Tejasvi Surya, Member of Parliament, Bengaluru (South), on Friday asserted that the Citizenship Amendment Act, (CAA) 2019, will pass the constitutional validity test of the Supreme Court. He also said that the protests against the Act were by 'misinformed and misled' people.

Addressing a gathering of advocates and general public on 'Propaganda vs Reality', Surya said, "The CAA does not fail the test of Article 14. In order to pass the test for permissible classification, some conditions must be fulfilled -- the classification must be founded on an intelligible differentia which distinguishes persons or things that are grouped together from others left out of the group. The differentia must have a rational nexus with the object sought to be achieved by the statute in question.”

“The objective sought to be achieved is providing citizenship to religiously persecuted minorities who have entered India before December 31, 2014, from three countries which are Pakistan, Afghanistan and Bangladesh.”

Talking about basis of granting citizenship, Surya said “The intelligible differentia here is how are you granting the citizenship. The Citizenship is accorded on the basis of religion because the persecution happened on the basis of religion in these three theocratic states which have declared Islam as their state religion.”

Surya also clarified various misconceptions on the Amendment.
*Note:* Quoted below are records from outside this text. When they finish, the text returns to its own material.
/-- Step 7: with every record written, the chain ends or goes on (R466). -/
def dmaNext (m : Mach) (t c : Nat) : Mach :=
  let s := m.dmaCh t c
  if !s.done || !s.recs.isEmpty || m.dmaState t c ≠ 1 then m
  else if descLast s.ctrl then ((m.setDmaState t c 0).modDma t c fun s => { s with done := false, ready := false }).raise (P.dma t) 1
  else m.issueFetch t c s.next true

/-- The descriptor completes: counts, write-back, event and record, and the next one (R466). -/
def dmaComplete (m : Mach) (t c : Nat) : Mach :=
  let pk := P.dma t
  let s := m.dmaCh t c
  let a := m.dmaDesc t c
  let wb := m.flag pk (F.DMA_CH_CFG_WB.nth c)
  if wb && m.hostRefused t a then m.dmaHalt t c 10
  else if wb && decide (a < hostBase) && !m.flag (P.dram t) F.DRAM_STAT_TRAINED then m.dmaHalt t c 11
  else
    let m := m.incW pk (F.DMA_CH_DONE_COUNT.nth c)
    let m := if !wb then m
      else if hostBase ≤ a then hostWrites t (m.mps t) 8 m (a - hostBase) (leBytes 4 (s.ctrl / 2 * 2))
      else m.dramWrite t a (leBytes 4 (s.ctrl / 2 * 2))
    let m := m.modDma t c fun s => { s with done := true }
    let m := if descIrq s.ctrl then (m.raise pk 0).dmaRecord t c 1 0 (descLen s.ctrl) else m
    m.dmaNext t c

/-- Every byte is written: the descriptor completes, for a barrier after the read of its last host address (R468). -/
def dmaWritten (m : Mach) (t c : Nat) : Mach :=
  let s := m.dmaCh t c
  if descBarrier s.ctrl && decide (hostBase ≤ s.dst) && decide (0 < descLen s.ctrl) then
    if m.hostRefused t s.dst then m.dmaHalt t c 10
    else m.sendTr t c { ofs := descLen s.ctrl, bar := true, host := true }
  else m.dmaComplete t c

/-- A channel that is stopping has nothing outstanding: it halts as STOPPED (R472). -/
def dmaSettle (m : Mach) (t c : Nat) : Mach :=
  if m.dmaState t c = 3 ∧ (liveOuts (m.dmaCh t c)).isEmpty then m.dmaHalt t c 13 else m

/-- A cause that a completion brings. -/
def cplCause : Cpl → Option Nat
  | .ok _ => none
  | .poison => some 9
  | .error => some 8
  | .timeout => some 7

def cplBytes : Cpl → List Byte
  | .ok b => b
  | _ => []

/-- `len` bytes as a read of a fabric range returns them: from host memory the completion's own, missing ones zero (log entry 70); from
a shading table each entry checked as it is read (R238), zeros while PIPEc is off (R237) (log entry 113). -/
def fabRead (m : Mach) (t a len : Nat) (cpl : Cpl) : Mach × Option Nat × List Byte :=
  match m.fabTarget t a len with
  | some .dram =>
    let r := m.dramCheck t a len
    (r.1, if r.2 then some 9 else none, m.dramRead t a len)
  | some (.shd c) =>
    let g := 2 * t + c
    let lo := (a - shdBase c) / 16
    let on := m.live t (D.pipe c)
    let m := if on then m.readEntries g lo ((a - shdBase c + len + 15) / 16) else m
    let byte := fun i =>
      let o := a - shdBase c + i
      BitVec.ofNat 8 (if on && decide (o % 16 < 12) then bits (m.entry g (o / 16)) (o % 16 * 8 + 7) (o % 16 * 8) else 0)
    (m, none, (List.range len).map byte)
  | _ => (m, cplCause cpl, (List.range len).map fun i => (cplBytes cpl).getD i 0)

/-- The fetch of a channel's descriptor returns (R466 steps 1–3). `cpl` is the completion of a host read. -/
def fetchEnds (m : Mach) (t c : Nat) (cpl : Cpl) : Mach :=
  let pk := P.dma t
  let s := m.dmaCh t c
  match s.outs.findIdx? (fun x => x.fetch) with
  | none => m
  | some i =>
    let x := s.outs.getD i {}
    let m := m.modDma t c fun s => { s with outs := s.outs.eraseIdx i }
    if x.dead then m
    else
      let a := m.dmaDesc t c
      let r := m.fabRead t a 32 cpl
      let m := r.1
      match r.2.1 with
      | some e => m.dmaHalt t c e
      | none =>
        let b := r.2.2
        let ctrl := ofLe (b.take 4)
        let m := m.modDma t c fun s =>
          { s with ctrl, src := ofLe ((b.drop 4).take 8), dst := ofLe ((b.drop 12).take 8),
                   next := ofLe ((b.drop 20).take 8), tag := ofLe ((b.drop 28).take 4) }
        if !descValid ctrl then
          if m.dmaState t c = 3 then m.dmaHalt t c 13
          else if m.flag pk (F.DMA_CH_CFG_WAIT_VALID.nth c) then m.setDmaState t c 2
          else m.dmaHalt t c 1
        else
          let m := m.modDma t c fun s => { s with recent := (a :: s.recent).take 8 }
          let m := if descLoopOk ctrl then m.wr pk (F.DMA_CH_HOPS_COUNT.nth c) 0 else m
          match m.descCause t c with
          | some e => m.dmaHalt t c e
          | none =>
            let m := m.modDma t c fun s => { s with ready := true }
            if m.dmaState t c = 3 then m.dmaHalt t c 13
            else
              let m := m.setDmaState t c 1
              if descLen ctrl = 0 then m.dmaWritten t c else m

/-- A descriptor fetch returns; a transaction that waited for its slot or tag is issued. -/
def descFetched (m : Mach) (t c : Nat) (cpl : Cpl) : Mach := (m.fetchEnds t c cpl).sendWaiting t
Former Justice of the Karnataka High Court, Subhash B Adi and Chairman of Karnataka Minorities Commission Abdul Azeem were also part of the discussion. Arun Shyam of Advocates For Nation and senior advocate Vivek Reddy were also the guests.

Difference between CAA and NRC

Surya said, “When CAA and NRC is seen together, there is a fear that it will exclude Muslim minorities in India. The CAA doesn't exclude or debar anyone from citizenship. It instead grants citizenship to religiously persecuted minorities from three countries.”

He asked, “As for NRC, whether one is a Hindu from Bengaluru or a Muslim from Kerala, both will be subject to the same test under the NRC. There will be no discrimination. The procedures for the nationwide NRC is still being worked out. And when it is not yet worked out, why is there a fear that a Muslim alone will be targeted and asked to provide documents of his citizenship?”

Answering as to why Ahmedias and Shiias from Pakistan are not considered in the Citizenship Amendment Act, Surya said, "Those Ahmedias and Shiias residing in Pakistan identify themselves as Muslims. In a theocratic state, they can't be religious minorities. There is a world of difference between sectarian violence and religious violence.”

“Close to one-third of India's landmass was given to certain people on the basis of faith in 1947. Ahmedias and Shiias were at the forefront of demanding a separate state of Pakistan. You can't say that I was persecuted in the country I asked for and created, and therefore, let me into your India now. This can't be done until the 'Two-Nation theory' of Mohammad Ali Jinnah is reversed,” he explained.